Extended Data Fig. 1
Extended Data Fig. 1. HJs stabilize the SC during meiotic pachytene.
a, Representative fluorescence-activated cell sorting (FACS) analysis of DNA content at regular time intervals after induction of meiosis in SPM to monitor pre-meiotic DNA replication in cells with the indicated genotypes. Note that most cells have replicated their genomes after ~4 h in SPM. Corresponds to experiments in Fig. 1b–g and Extended Data Fig. 1b–g. b, c, Western blot analysis (b) and quantification of Yen1ON and Zip1 protein levels normalized using Pgk1 as loading control (c) in cells at indicated times in SPM. Yen1ON was induced by β-oestradiol addition (or MeOH as control) at 7 h. Corresponds to the experiment in Fig. 1b,c and Extended Data Fig. 1f. Yen1ON protein levels after addition of β-oestradiol are also shown in Fig. 1d. d, e, As in (b) and (c), for PGAL1-Yen1ON-ND. Corresponds to the experiment in Fig. 1e,f and Extended Data Fig. 1g. Yen1ON-ND protein levels after addition of β-oestradiol are also shown in Fig. 1g. f, Representative images of meiotic chromosome spreads at indicated times in SPM (left) and quantification of Zip1 synapsis and polycomplex formation (right) in the absence of Yen1ON induction (MeOH-treated control) at 7 h (n = 50 nuclei per time point; representative of three biological replicates). Control for the experiment shown in Fig. 1b–d. g, As in (f), for PGAL1-Yen1ON-ND. Control for the experiment shown in Fig. 1e–g. h, i, Time-lapse image montage of Zip1GFP in a cell nucleus (h) and quantification of structured Zip1GFP signal (i) after Yen1ON induction by β-oestradiol addition at ~7 h in SPM (t = 0 min). Arrowhead marks the emerging polycomplex. Mean of two biological replicates is plotted (n = 40 cells each). Corresponds to Supplementary Video 1. Scale bar = 1 µm. j, k, As in (h) and (i), for PGAL1-Yen1ON-ND. Mean of two biological replicates is plotted (n = 40 cells each). Corresponds to Supplementary Video 2.
Extended Data Fig. 2
Extended Data Fig. 2. HJs stabilize the SC central region but are dispensable for the axis-loop organization of pachytene chromosomes.

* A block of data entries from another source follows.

-- ==== Sys2Proof/Machine/Boundary.lean ====
section
/-!
DEFINITION. The Lap boundary, the release at cycle 1,024 and the tick of an empty queue: what happens at cycle 0 of every
boundary (spec/02, R36 to R61; spec/11, R363, R379 to R384; spec/12, R397 to R417; spec/13, R444, R447; spec/16, R522;
spec/17, R548, R555, R558). The commands LAP_BOUNDARY and RELEASE.
-/
namespace Sys2Proof.Machine

/-! ### Before the boundary -/

/-- Entries of a replayed Lap that have not taken effect yet do so before the Lap ends (R554). -/
def State.finishEnts (s : State) : State :=
  match s.recd.play with
  | none => s
  | some b => b.ents.foldl (fun s _ => s.nextEnt) s

/-- Work of the closing Lap that no command has done: its digests, its log entries, a booking move (R64, R406). -/
def State.closeLap (s : State) : State :=
  let s1 := s.closeDigests.finishEnts
  if s1.sta.moving then
    let es := (s1.blk.badEngine.filter (fun p => p.2)).map (fun p => p.1)
    let s2 := es.foldl (fun s e => s.moveBookings e) s1
    { s2 with sta := { s2.sta with moving := false } }
  else s1

/-! ### Record Unit and replay (R548, R555, R556) -/

/-- The blocks of a recording and of a replay move on as Lap `n` has closed. -/
def State.rollRecord (s : State) (n : Nat) : State :=
  let s1 := (s.sealBlock.rollLog n).compareLap
  let p := s1.recd.play.map (fun (b : PlayBlk) => { b with made := s1.sta.decisions })
  let s2 : State := { s1 with
    recd := { s1.recd with prev := p, play := none }
    sta := { s1.sta with decisions := [] } }
  if s2.mode ≠ .replay then s2
  else
    let s3 := if s2.recd.ending then s2 else s2.loadBlock
    if s3.recd.ending ∧ s3.pendMode = none then { s3 with pendMode := some (.dusk, s3.lap) } else s3

/-! ### The mirrored pair at cycle 0 (R397, R400, R404, R407, R408, R411, R447, R507) -/

/-- The READY report: for each source part and VC the highest ESEQ up to which every flit is here (R400). -/
def State.readyEntries (s : State) : List ReadyEntry :=
  ((s.ring.rx2e.filter (fun p => p.1 < 128 && p.1 % 4 < 3)).map (fun p => ⟨p.1 / 4, p.1 % 4, p.2.last⟩))

/-- An entry in its 32 bits (Table 12.3). -/
def ReadyEntry.code (x : ReadyEntry) : Nat := x.src % 32 * 2 ^ 27 + x.vc % 4 * 2 ^ 25 + x.eseq.toNat * 2 ^ 13

/-- Lists of at most `k` elements, one after the other; `fuel` bounds their number. -/
def chunks {α : Type} (k : Nat) : Nat → List α → List (List α)
  | 0, _ => []
  | fuel + 1, l => if l.isEmpty then [] else l.take k :: chunks k fuel (l.drop k)

/-- The words of a READY packet (Table 12.3). -/
def readyWords (lap : Nat) (es : List ReadyEntry) : List W64 :=
  let w := (chunks 2 64 es).map (fun p =>
    BitVec.ofNat 64 ((p.head?.map ReadyEntry.code).getD 0 + ((p.drop 1).head?.map ReadyEntry.code).getD 0 * 2 ^ 32))
  [BitVec.ofNat 64 lap, 0] ++ w ++ List.replicate ((w.length) % 2) 0

/-- READY goes to the partner; the packets of one report hold at most 56 entries each. -/
def State.sendReady (s : State) : State :=
  let es := s.readyEntries
  let cs := if es.isEmpty then [[]] else chunks 56 8 es
  let s1 := cs.foldl (fun s c => s.sendPair 0x7 (readyWords s.lap c)) s
  { s1 with pair := { s1.pair with readyTx := es } }

/-- EVENTS and LAPEND of Lap `n` go to the Pacer (R397, R404). -/
def State.sendLapEnd (s : State) (n : Nat) : State :=
  if !s.forwarding then s
  else
    let f := s.allFlags.toNat
    (s.sendPair 0x4 ([BitVec.ofNat 64 n, 0] ++ (List.range 4).map (fun i => BitVec.ofNat 64 (f / 2 ^ (64 * i))))).sendPair
      0x5 [BitVec.ofNat 64 n, BitVec.ofNat 64 (s.pair.taken % 2 ^ 32)]

/-- The flags recorded at the end of the Lap: this part's own, but on a Pacer, which gets the Lead's, and in a replay, which
gets the log's (R447). -/
def State.recordFlags (s : State) : State :=
  let own : Bool := !s.pacer && s.mode ≠ .replay
  { s with pair := { s.pair with
      recorded := if own then s.allFlags else s.pair.recorded, cleared := 0, taken := 0 } }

a, Representative images of meiotic chromosome spreads at indicated times in SPM, immunostained for Ecm11-Gmc2 (green) and Smt3 (blue). Yen1ON expression was induced by β-oestradiol addition (or MeOH as control) at 7 h in SPM. Scale bars = 2 µm. b, c, Quantification of Ecm11-Gmc2 synapsis (b) and SC-associated Smt3 (c) from (a) (n = 50 nuclei per time point; representative of two biological replicates). d, Representative images of meiotic chromosome spreads at indicated times in SPM, immunostained for Zip1 (green) and Rec8 (magenta). Yen1ON expression was induced by β-oestradiol addition (or MeOH as control) at 7 h in SPM. Scale bars = 2 µm. e, Quantification of chromosome axis morphology based on Rec8 immunostaining from (d) (n = 50 nuclei per time point; representative of two biological replicates). f, Representative STED microscopy images of meiotic chromosome spreads at indicated times in SPM, immunostained for Zip1 (green) and Rec8 (magenta). Yen1ON expression was induced by β-oestradiol addition (or MeOH as control) at 7 h in SPM. Insets show magnified regions indicated by dashed lines. Arrowheads indicate example chromosome regions with split axes. Scale bars = 1 µm; scale bars in insets = 200 nm.
Extended Data Fig. 3
Extended Data Fig. 3. Recombination intermediates containing dHJs and SEIs are stable during pachytene.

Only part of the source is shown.